## Aim of the task
In the material below, find the line with "simp only [shiftRows, cell_matrixOf]; rfl" and the line with "simp only [ginv, List.find?_isSome]", then output those two lines and every line between them, exactly.

## Entries supplied
►

-- ==== Sys2Proof/Tests/Slice0.lean ====
section
/-! SUPPORT. Tests/Slice0.lean: the model's own tests: the well-formedness smoke test, a word of every constructor written out from the spec's
encoding of it, one-step tests with results from spec/95_test_vectors.md, and a witness for the hypotheses of every statement. -/

namespace Sys2Proof.Tests

open Sys2Proof.Machine Sys2Proof.Safety

-- One test after another: each is a kernel evaluation of its own.
set_option Elab.async false

/-! ### Helpers -/

/-- The result is a next state that passes the check. -/
def after (r : Result) (p : State → Bool) : Bool :=
  match r with
  | .next t => p t
  | .fault _ => false
  | .refused _ => false

theorem next_of_after {r : Result} {p : State → Bool} (h : after r p = true) : ∃ t, r = .next t ∧ p t = true := by
  cases r with
  | next t => exact ⟨t, rfl, h⟩
  | fault _ => cases h
  | refused _ => cases h

/-- The default start state of 95_test_vectors.md with some registers set. -/
def regs (l : List (Nibble × Byte)) : State := l.foldl (fun s p => setV s p.1 p.2) State.reset

/-- One step of a word at `PC`, then a check. -/
def stepped (s : State) (w : Nat) (p : State → Bool) : Bool := after (step (s.withFetchWord 16 w)) p

/-- Some bytes of memory set. -/
def bytes (s : State) (a : Nat) (l : List Byte) : State := memWriteBytes s a l

/-- Some cells of the display lit, each as row and column. -/
def lit (s : State) (l : List (Nat × Nat)) : State :=
  { s with phys := l.foldl (fun p rc => setCell p rc.1 rc.2 true) s.phys }

/-- The extended mode. -/
def extended (s : State) : State := { s with mode := .extended }

/-- Power-on with 0xAA in every register that is unspecified there. -/
def powered : State := State.powerOn { State.reset with v := Vector.replicate 16 0xAA, idx := 0xAAAA, pc := 0xAAAA, sp := 0xAAAA, dt := 0xAA }

/-- A machine under the `Halt` policy. -/
def halting (s : State) : State := { s with cfg := { s.cfg with errPolicy := .halting } }

/-! ### Well-formedness: an ill-formed term for each check -/

theorem test_wellFormed_ldRVx : (Instr.ldRVx 7).wellFormed = true ∧ (Instr.ldRVx 8).wellFormed = false := by decide

theorem test_wellFormed_ldVxR : (Instr.ldVxR 7).wellFormed = true ∧ (Instr.ldVxR 0xF).wellFormed = false := by decide

/-! ### Decoding: a word of every constructor, bit by bit as memory holds it (30_encoding R81, R82, R84-R90) -/

theorem test_decode_family0 :
    decodeBytes [0b00000101, 0b11100000] = .ok (.cls 0x5, []) ∧
    decodeBytes [0b00000000, 0b11101110] = .ok (.ret 0x0, []) ∧
    decodeBytes [0b00000001, 0b11000011] = .ok (.scd 0x1 0x3, []) ∧
    decodeBytes [0b00000000, 0b11111011] = .ok (.scr 0x0, []) ∧
    decodeBytes [0b00001111, 0b11111100] = .ok (.scl 0xF, []) ∧
    decodeBytes [0b00000000, 0b11111101] = .ok (.exit 0x0, []) ∧
    decodeBytes [0b00000000, 0b11111110] = .ok (.low 0x0, []) ∧
    decodeBytes [0b00001000, 0b11111111] = .ok (.high 0x8, []) := by decide
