-- ==== Sys2Proof/Decode.lean ====
section
/-! DEFINITION. Decoding a command word (spec/30_encoding.md R60 to R62, steps 1 and 2 of R70), total on every 32-bit word
and rejecting by name, and after it the encoder, from the same tables (R61, R65). -/
namespace Sys2Proof

/-- Why a word is no command (R66): both kinds are answered with `IllegalCommand`. -/
inductive DecodeError where
  /-- (a) The opcode is not in the table. -/
  | unassignedOpcode (op : BitVec 8)
  /-- (b), (c) A field the format does not use is not zero. -/
  | unusedFieldNotZero (op : BitVec 8)
deriving DecidableEq, Repr

/-- `OP = CMD[31:24]` (R60). -/
def fieldOp (w : Cmd) : BitVec 8 := w.extractLsb' 24 8

/-- `A = CMD[23:12]` (R60). -/
def fieldA (w : Cmd) : Operand := w.extractLsb' 12 12

/-- `B = CMD[11:0]` (R60). -/
def fieldB (w : Cmd) : Operand := w.extractLsb' 0 12

/-- `X = CMD[23:0]` (R60). -/
def fieldX (w : Cmd) : WideOperand := w.extractLsb' 0 24

/-- Format `N`: both operand fields must be zero (R61). -/
def formatN (w : Cmd) (i : Instr) : Except DecodeError Instr :=
  if fieldX w = 0 then .ok i else .error (.unusedFieldNotZero (fieldOp w))

/-- Format `A`: one operand, field `B` must be zero (R61). -/
def formatA (w : Cmd) (f : Operand → Instr) : Except DecodeError Instr :=
  if fieldB w = 0 then .ok (f (fieldA w)) else .error (.unusedFieldNotZero (fieldOp w))

/-- Format `AB`: two operands (R61). -/
def formatAB (w : Cmd) (f : Operand → Operand → Instr) : Except DecodeError Instr :=
  .ok (f (fieldA w) (fieldB w))

/-- Format `X`: one wide operand (R61). -/
def formatX (w : Cmd) (f : WideOperand → Instr) : Except DecodeError Instr :=
  .ok (f (fieldX w))

/-- The command a word spells, or why it spells none (R65, R66, R70 steps 1 and 2). -/
def decode (w : Cmd) : Except DecodeError Instr :=
  match (fieldOp w).toNat with
  | 0x01 => formatN w .clr
  | 0x02 => formatA w .push
  | 0x03 => formatA w .rdb
  | 0x10 => formatX w .deg
  | 0x11 => formatAB w .gmul
  | 0x12 => formatA w .ginv
  | 0x13 => formatN w .xsum
  | 0x14 => formatN w .ldwa
  | 0x15 => formatN w .ldwb
  | 0x16 => formatN w .wmul
  | 0x20 => formatAB w .sboxv
  | 0x21 => formatN w .sbgen
  | 0x22 => formatAB w .sbrd
  | 0x30 => formatN w .ldst
  | 0x31 => formatN w .rdst
  | 0x40 => formatN w .sub
  | 0x41 => formatN w .shr
  | 0x42 => formatN w .mix
  | 0x50 => formatN w .dbl
  | 0x51 => formatN w .dblx
  | _ => .error (.unassignedOpcode (fieldOp w))

/-- The opcode of each command (R65). -/
def opcodeOf : Instr → BitVec 8
  | .clr => 0x01#8
  | .push _ => 0x02#8
  | .rdb _ => 0x03#8
  | .deg _ => 0x10#8
  | .gmul _ _ => 0x11#8
  | .ginv _ => 0x12#8
  | .xsum => 0x13#8
  | .ldwa => 0x14#8
  | .ldwb => 0x15#8
  | .wmul => 0x16#8
  | .sboxv _ _ => 0x20#8
  | .sbgen => 0x21#8
  | .sbrd _ _ => 0x22#8
  | .ldst => 0x30#8
  | .rdst => 0x31#8
  | .sub => 0x40#8
  | .shr => 0x41#8
  | .mix => 0x42#8
  | .dbl => 0x50#8
  | .dblx => 0x51#8

/-- The operand bits `CMD[23:0]` of each command (R61): unused fields are zero. -/
def operandBits : Instr → WideOperand
  | .push a | .rdb a | .ginv a => a ++ (0 : Operand)
  | .gmul a b | .sboxv a b | .sbrd a b => a ++ b
  | .deg x => x
  | .clr | .xsum | .ldwa | .ldwb | .wmul | .sbgen | .ldst | .rdst
  | .sub | .shr | .mix | .dbl | .dblx => 0

/-- The word that spells a command (R60, R61, R65). -/
def encode (i : Instr) : Cmd := opcodeOf i ++ operandBits i

/-- The instruction the decoder reads from a word numbered as spec/opcode_table.json numbers it. A command word is
presented whole (spec/20_memory.md R49), so there is no byte order to undo; bits at and above `nbits` are zero. -/
def decodeTableWord (nbits w : Nat) : Option Instr :=
  match decode (BitVec.ofNat 32 (w % 2 ^ nbits)) with
  | .ok i => some i
  | .error _ => none

end Sys2Proof
end

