-- ==== Sys2Proof/Machine/Doubling.lean ====
section
/-! DEFINITION. The 128-bit doubling commands `DBL`, `DBLX` (spec/45_doubling.md). -/
namespace Sys2Proof.Machine

/-- Step 1 of R140: whether bit 7 of each byte is set, before any is shifted. -/
def carryVector (b : Block) : Vector Bool 16 := Vector.ofFn fun i => (b[i.val]).getLsbD 7

/-- `dbl(b)` (R140): the bytes shifted left by one bit, each taking the carry of the next, and the carry of byte 0. -/
def dbl (b : Block) : Block × Bool :=
  (Vector.ofFn fun i =>
    if h : i.val + 1 < 16 then (b[i.val] <<< 1) ||| byteOfBool (carryVector b)[i.val + 1] else b[i.val] <<< 1,
   (carryVector b)[0])

/-- The conditional step of R142: when the carry is 1, `0x87` is XORed into the last byte. -/
def xorOnCarry (n : Block) (carry : Bool) : Block :=
  if carry then n.set 15 (n[15] ^^^ Config.dblConst) else n

/-- `DBL` (R141): the constant is not applied. -/
def execDbl (s : State) : Result :=
  if s.len.val ≠ 16 then raise .invalidLength s
  else answer (byteOfBool (dbl (bufBlock s)).2) (writeBlock (dbl (bufBlock s)).1 s)

/-- `DBLX` (R142). -/
def execDblx (s : State) : Result :=
  if s.len.val ≠ 16 then raise .invalidLength s
  else answer (byteOfBool (dbl (bufBlock s)).2)
    (writeBlock (xorOnCarry (dbl (bufBlock s)).1 (dbl (bufBlock s)).2) s)

end Sys2Proof.Machine
end

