-- ==== Sys2Proof/Laws/Exec.lean ====
section
/-! SUPPORT. What each command does, branch by branch, as one equation of `exec`; and, once for all commands, that `exec`
raises the exception R151 lists or answers. -/
namespace Sys2Proof.Machine

section Buffer
variable (b k : Operand) (s : State)

theorem exec_clr : exec .clr s = answer 0 { s with len := 0 } := rfl

theorem exec_push_of_room (hb : b.toNat ≤ 255) (hl : s.len.val < 32) :
    exec (.push b) s =
      answer 0 { s with buf := s.buf.set s.len.val (lowByte b) hl, len := ⟨s.len.val + 1, by omega⟩ } := by
  simp only [exec, execPush, (isByte_iff b).2 hb, hl, Bool.not_true, Bool.false_eq_true, if_false, dite_true]

theorem exec_push_of_not_byte (hb : 255 < b.toNat) : exec (.push b) s = raise .invalidArgument s := by
  simp only [exec, execPush, (isByte_eq_false_iff b).2 hb, Bool.not_false, if_true]

theorem exec_push_of_full (hb : b.toNat ≤ 255) (hl : s.len.val = 32) :
    exec (.push b) s = raise .invalidLength s := by
  simp only [exec, execPush, (isByte_iff b).2 hb, hl, Bool.not_true, Bool.false_eq_true, if_false, lt_irrefl,
    dite_false]

theorem exec_rdb_of_lt (h : k.toNat < s.len.val) :
    exec (.rdb k) s = answer (s.buf[k.toNat]'(by omega)) s := by
  simp only [exec, execRdb, h, dite_true]

theorem exec_rdb_of_ge (h : s.len.val ≤ k.toNat) : exec (.rdb k) s = raise .invalidArgument s := by
  simp only [exec, execRdb, Nat.not_lt.2 h, dite_false]

end Buffer

section Field
variable (a b : Operand) (x : WideOperand) (s : State)

theorem exec_deg : exec (.deg x) s = answer (BitVec.ofInt 8 (degree x.toNat)) s := rfl

theorem exec_gmul_of_bytes (ha : a.toNat ≤ 255) (hb : b.toNat ≤ 255) :
    exec (.gmul a b) s = answer (gmul (lowByte a) (lowByte b)) s := by
  simp [exec, execGmul, (isByte_iff a).2 ha, (isByte_iff b).2 hb]

theorem exec_gmul_of_not_bytes (h : 255 < a.toNat ∨ 255 < b.toNat) :
    exec (.gmul a b) s = raise .invalidArgument s := by
  rcases h with h | h <;> simp [exec, execGmul, (isByte_eq_false_iff _).2 h]

theorem exec_ginv_of_some (ha : a.toNat ≤ 255) (v : Byte) (hv : ginv (lowByte a) = some v) :
    exec (.ginv a) s = answer v s := by
  simp [exec, execGinv, (isByte_iff a).2 ha, hv]

theorem exec_ginv_of_none (hv : ginv (lowByte a) = none) : exec (.ginv a) s = raise .invalidArgument s := by
  simp [exec, execGinv, hv]

theorem exec_ginv_of_not_byte (ha : 255 < a.toNat) : exec (.ginv a) s = raise .invalidArgument s := by
  simp [exec, execGinv, (isByte_eq_false_iff a).2 ha]

theorem exec_xsum : exec .xsum s = answer (xorsum (bufBytes s)) s := rfl

theorem exec_ldwa_of_word (h : s.len.val = 4) : exec .ldwa s = answer 0 { s with wa := bufWord s } := by
  simp [exec, execLdwa, h]

theorem exec_ldwa_of_not_word (h : s.len.val ≠ 4) : exec .ldwa s = raise .invalidLength s := by
  simp [exec, execLdwa, h]

theorem exec_ldwb_of_word (h : s.len.val = 4) : exec .ldwb s = answer 0 { s with wb := bufWord s } := by
  simp [exec, execLdwb, h]

theorem exec_ldwb_of_not_word (h : s.len.val ≠ 4) : exec .ldwb s = raise .invalidLength s := by
  simp [exec, execLdwb, h]

theorem exec_wmul : exec .wmul s = answer 0 (storeWord (wmul s.wa s.wb) s) := by
  simp only [exec, execWmul]

end Field

section Sbox
variable (h l : Operand) (s : State)

theorem exec_sboxv_of_nibbles (hh : h.toNat ≤ 15) (hl : l.toNat ≤ 15) :
    exec (.sboxv h l) s = answer (sboxvalue (lowNibble h) (lowNibble l)) s := by
  simp [exec, execSboxv, (isNibble_iff h).2 hh, (isNibble_iff l).2 hl]

theorem exec_sboxv_of_not_nibbles (g : 15 < h.toNat ∨ 15 < l.toNat) :
    exec (.sboxv h l) s = raise .invalidArgument s := by
  rcases g with g | g <;> simp [exec, execSboxv, (isNibble_eq_false_iff _).2 g]

theorem exec_sbgen : exec .sbgen s = answer 0 (ensureSbox s) := by simp only [exec, execSbgen]

theorem exec_sbrd_of_nibbles (hh : h.toNat ≤ 15) (hl : l.toNat ≤ 15) :
    exec (.sbrd h l) s =
      answer (entry (ensureSbox s) (composeByte (lowNibble h) (lowNibble l))) (ensureSbox s) := by
  simp [exec, execSbrd, (isNibble_iff h).2 hh, (isNibble_iff l).2 hl, sboxLookup_eq_entry]

theorem exec_sbrd_of_not_nibbles (g : 15 < h.toNat ∨ 15 < l.toNat) :
    exec (.sbrd h l) s = raise .invalidArgument s := by
  rcases g with g | g <;> simp [exec, execSbrd, (isNibble_eq_false_iff _).2 g]

end Sbox

section Matrix
variable (s : State)

theorem exec_ldst_of_block (h : s.len.val = 16) :
    exec .ldst s = answer 0 { s with s := loadState (bufBlock s) } := by
  simp [exec, execLdst, h]

theorem exec_ldst_of_not_block (h : s.len.val ≠ 16) : exec .ldst s = raise .invalidLength s := by
  simp [exec, execLdst, h]

theorem exec_rdst : exec .rdst s = answer 0 (storeBlock (readState s.s) s) := by simp only [exec, execRdst]

theorem exec_sub : exec .sub s = answer 0 { ensureSbox s with s := substituteBytes (ensureSbox s) } := by
  simp only [exec, execSub]

theorem exec_shr : exec .shr s = answer 0 { s with s := shiftRows s.s } := by simp only [exec, execShr]

theorem exec_mix : exec .mix s = answer 0 { s with s := mixColumns s.s } := by simp only [exec, execMix]

@[simp] theorem cell_loadState (b : Block) (r c : Fin 4) : cell (loadState b) r c = b[r.val + 4 * c.val] := by
  simp [loadState]

@[simp] theorem readState_get (m : StateMatrix) (j : Nat) (h : j < 16) :
    (readState m)[j] = cell m ⟨j % 4, by omega⟩ ⟨j / 4, by omega⟩ := by
  simp [readState]

@[simp] theorem cell_substituteBytes (t : State) (r c : Fin 4) :
    cell (substituteBytes t) r c = entry t (cell t.s r c) := by
  simp [substituteBytes, sboxLookup_eq_entry]

@[simp] theorem cell_shiftRows (m : StateMatrix) (r c : Fin 4) : cell (shiftRows m) r c = cell m r (c + r) := by
  simp only [shiftRows, cell_matrixOf]; rfl

theorem cell_mixColumns (m : StateMatrix) (r c : Fin 4) :
    cell (mixColumns m) r c = (mixColumn (cell m 0 c) (cell m 1 c) (cell m 2 c) (cell m 3 c))[r.val] := by
  simp only [mixColumns, cell_matrixOf]

end Matrix

section Doubling
variable (s : State)

theorem exec_dbl_of_block (h : s.len.val = 16) :
    exec .dbl s = answer (byteOfBool (dbl (bufBlock s)).2) (writeBlock (dbl (bufBlock s)).1 s) := by
  simp [exec, execDbl, h]

theorem exec_dbl_of_not_block (h : s.len.val ≠ 16) : exec .dbl s = raise .invalidLength s := by
  simp [exec, execDbl, h]

theorem exec_dblx_of_block (h : s.len.val = 16) :
    exec .dblx s =
      answer (byteOfBool (dbl (bufBlock s)).2)
        (writeBlock (xorOnCarry (dbl (bufBlock s)).1 (dbl (bufBlock s)).2) s) := by
  simp [exec, execDblx, h]

theorem exec_dblx_of_not_block (h : s.len.val ≠ 16) : exec .dblx s = raise .invalidLength s := by
  simp [exec, execDblx, h]

theorem dbl_carry (b : Block) : (dbl b).2 = b[0].getLsbD 7 := by simp [dbl, carryVector]

theorem dbl_get (b : Block) (j : Nat) (h : j < 15) : (dbl b).1[j] = b[j] <<< 1 ||| b[j + 1] >>> 7 := by
  have h' : j + 1 < 16 := by omega
  simp [dbl, carryVector, ← byteOfBool_getLsbD_seven, h']

theorem dbl_get_last (b : Block) : (dbl b).1[15] = b[15] <<< 1 := by simp [dbl]

end Doubling

/-! ### The inverse -/

theorem lowByte_eq_zero_iff (a : Operand) (h : a.toNat ≤ 255) : lowByte a = 0 ↔ a.toNat = 0 := by
  rw [← BitVec.toNat_inj, lowByte_toNat a h]; rfl

/-- What the search finds is an inverse. -/
theorem gmul_of_ginv (a b : Byte) (h : ginv a = some b) : gmul a b = 1 := by
  have := List.find?_some h
  simpa using this

/-- The search finds something exactly when there is an inverse to find. -/
theorem ginv_isSome_iff (a : Byte) : (ginv a).isSome = true ↔ ∃ b, gmul a b = 1 := by
  have hmem : ∀ b : Byte, b ∈ fieldElements := fun b =>
    List.mem_map.2 ⟨b.toNat, List.mem_range.2 b.isLt, by simp⟩
  simp only [ginv, List.find?_isSome]
  exact ⟨fun ⟨b, _, h⟩ => ⟨b, by simpa using h⟩, fun ⟨b, h⟩ => ⟨b, hmem b, by simpa using h⟩⟩

/-! ### All commands at once -/

/-- What a command can do: raise an exception, writing nothing, or answer from a state whose host side is the old one. -/
theorem exec_raises_or_answers (i : Instr) (s : State) :
    (∃ e, e ≠ .ok ∧ exec i s = raise e s) ∨
      ∃ v t, exec i s = answer v t ∧ t.responses = s.responses ∧ KeepsHostSide s t := by
  cases i with
  | clr => exact .inr ⟨_, _, exec_clr s, rfl, rfl, rfl⟩
  | push b =>
    have := s.len.isLt
    by_cases hb : b.toNat ≤ 255
    · by_cases hl : s.len.val < 32
      · exact .inr ⟨_, _, exec_push_of_room b s hb hl, rfl, rfl, rfl⟩
      · exact .inl ⟨_, by decide, exec_push_of_full b s hb (by omega)⟩
    · exact .inl ⟨_, by decide, exec_push_of_not_byte b s (by omega)⟩
  | rdb k =>
    by_cases h : k.toNat < s.len.val
    · exact .inr ⟨_, _, exec_rdb_of_lt k s h, rfl, rfl, rfl⟩
    · exact .inl ⟨_, by decide, exec_rdb_of_ge k s (by omega)⟩
  | deg x => exact .inr ⟨_, _, exec_deg x s, rfl, rfl, rfl⟩
  | gmul a b =>
    by_cases h : 255 < a.toNat ∨ 255 < b.toNat
    · exact .inl ⟨_, by decide, exec_gmul_of_not_bytes a b s h⟩
    · exact .inr ⟨_, _, exec_gmul_of_bytes a b s (by omega) (by omega), rfl, rfl, rfl⟩
  | ginv a =>
    by_cases ha : a.toNat ≤ 255
    · cases hv : ginv (lowByte a) with
      | none => exact .inl ⟨_, by decide, exec_ginv_of_none a s hv⟩
      | some v => exact .inr ⟨_, _, exec_ginv_of_some a s ha v hv, rfl, rfl, rfl⟩
    · exact .inl ⟨_, by decide, exec_ginv_of_not_byte a s (by omega)⟩
  | xsum => exact .inr ⟨_, _, exec_xsum s, rfl, rfl, rfl⟩
  | ldwa =>
    by_cases h : s.len.val = 4
    · exact .inr ⟨_, _, exec_ldwa_of_word s h, rfl, rfl, rfl⟩
    · exact .inl ⟨_, by decide, exec_ldwa_of_not_word s h⟩
  | ldwb =>
    by_cases h : s.len.val = 4
    · exact .inr ⟨_, _, exec_ldwb_of_word s h, rfl, rfl, rfl⟩
    · exact .inl ⟨_, by decide, exec_ldwb_of_not_word s h⟩
  | wmul => exact .inr ⟨_, _, exec_wmul s, storeWord_responses _ _, storeWord_pending _ _, storeWord_resets _ _⟩
  | sboxv h l =>
    by_cases g : 15 < h.toNat ∨ 15 < l.toNat
    · exact .inl ⟨_, by decide, exec_sboxv_of_not_nibbles h l s g⟩
    · exact .inr ⟨_, _, exec_sboxv_of_nibbles h l s (by omega) (by omega), rfl, rfl, rfl⟩
  | sbgen =>
    exact .inr ⟨_, _, exec_sbgen s, ensureSbox_responses s, ensureSbox_pending s, ensureSbox_resets s⟩
  | sbrd h l =>
    by_cases g : 15 < h.toNat ∨ 15 < l.toNat
    · exact .inl ⟨_, by decide, exec_sbrd_of_not_nibbles h l s g⟩
    · exact .inr ⟨_, _, exec_sbrd_of_nibbles h l s (by omega) (by omega), ensureSbox_responses s,
        ensureSbox_pending s, ensureSbox_resets s⟩
  | ldst =>
    by_cases h : s.len.val = 16
    · exact .inr ⟨_, _, exec_ldst_of_block s h, rfl, rfl, rfl⟩
    · exact .inl ⟨_, by decide, exec_ldst_of_not_block s h⟩
  | rdst =>
    exact .inr ⟨_, _, exec_rdst s, storeBlock_responses _ _, storeBlock_pending _ _, storeBlock_resets _ _⟩
  | sub => exact .inr ⟨_, _, exec_sub s, ensureSbox_responses s, ensureSbox_pending s, ensureSbox_resets s⟩
  | shr => exact .inr ⟨_, _, exec_shr s, rfl, rfl, rfl⟩
  | mix => exact .inr ⟨_, _, exec_mix s, rfl, rfl, rfl⟩
  | dbl =>
    by_cases h : s.len.val = 16
    · exact .inr ⟨_, _, exec_dbl_of_block s h, writeBlock_responses _ _, writeBlock_pending _ _,
        writeBlock_resets _ _⟩
    · exact .inl ⟨_, by decide, exec_dbl_of_not_block s h⟩
  | dblx =>
    by_cases h : s.len.val = 16
    · exact .inr ⟨_, _, exec_dblx_of_block s h, writeBlock_responses _ _, writeBlock_pending _ _,
        writeBlock_resets _ _⟩
    · exact .inl ⟨_, by decide, exec_dblx_of_not_block s h⟩

end Sys2Proof.Machine
end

◄

## Response area
  simp only [shiftRows, cell_matrixOf]; rfl

theorem cell_mixColumns (m : StateMatrix) (r c : Fin 4) :
    cell (mixColumns m) r c = (mixColumn (cell m 0 c) (cell m 1 c) (cell m 2 c) (cell m 3 c))[r.val] := by
  simp only [mixColumns, cell_matrixOf]

end Matrix

section Doubling
variable (s : State)

theorem exec_dbl_of_block (h : s.len.val = 16) :
    exec .dbl s = answer (byteOfBool (dbl (bufBlock s)).2) (writeBlock (dbl (bufBlock s)).1 s) := by
  simp [exec, execDbl, h]

theorem exec_dbl_of_not_block (h : s.len.val ≠ 16) : exec .dbl s = raise .invalidLength s := by
  simp [exec, execDbl, h]

theorem exec_dblx_of_block (h : s.len.val = 16) :
    exec .dblx s =
      answer (byteOfBool (dbl (bufBlock s)).2)
        (writeBlock (xorOnCarry (dbl (bufBlock s)).1 (dbl (bufBlock s)).2) s) := by
  simp [exec, execDblx, h]

theorem exec_dblx_of_not_block (h : s.len.val ≠ 16) : exec .dblx s = raise .invalidLength s := by
  simp [exec, execDblx, h]

theorem dbl_carry (b : Block) : (dbl b).2 = b[0].getLsbD 7 := by simp [dbl, carryVector]

theorem dbl_get (b : Block) (j : Nat) (h : j < 15) : (dbl b).1[j] = b[j] <<< 1 ||| b[j + 1] >>> 7 := by
  have h' : j + 1 < 16 := by omega
  simp [dbl, carryVector, ← byteOfBool_getLsbD_seven, h']

theorem dbl_get_last (b : Block) : (dbl b).1[15] = b[15] <<< 1 := by simp [dbl]

end Doubling

/-! ### The inverse -/

theorem lowByte_eq_zero_iff (a : Operand) (h : a.toNat ≤ 255) : lowByte a = 0 ↔ a.toNat = 0 := by
  rw [← BitVec.toNat_inj, lowByte_toNat a h]; rfl

/-- What the search finds is an inverse. -/
theorem gmul_of_ginv (a b : Byte) (h : ginv a = some b) : gmul a b = 1 := by
  have := List.find?_some h
  simpa using this

/-- The search finds something exactly when there is an inverse to find. -/
theorem ginv_isSome_iff (a : Byte) : (ginv a).isSome = true ↔ ∃ b, gmul a b = 1 := by
  have hmem : ∀ b : Byte, b ∈ fieldElements := fun b =>
    List.mem_map.2 ⟨b.toNat, List.mem_range.2 b.isLt, by simp⟩
  simp only [ginv, List.find?_isSome]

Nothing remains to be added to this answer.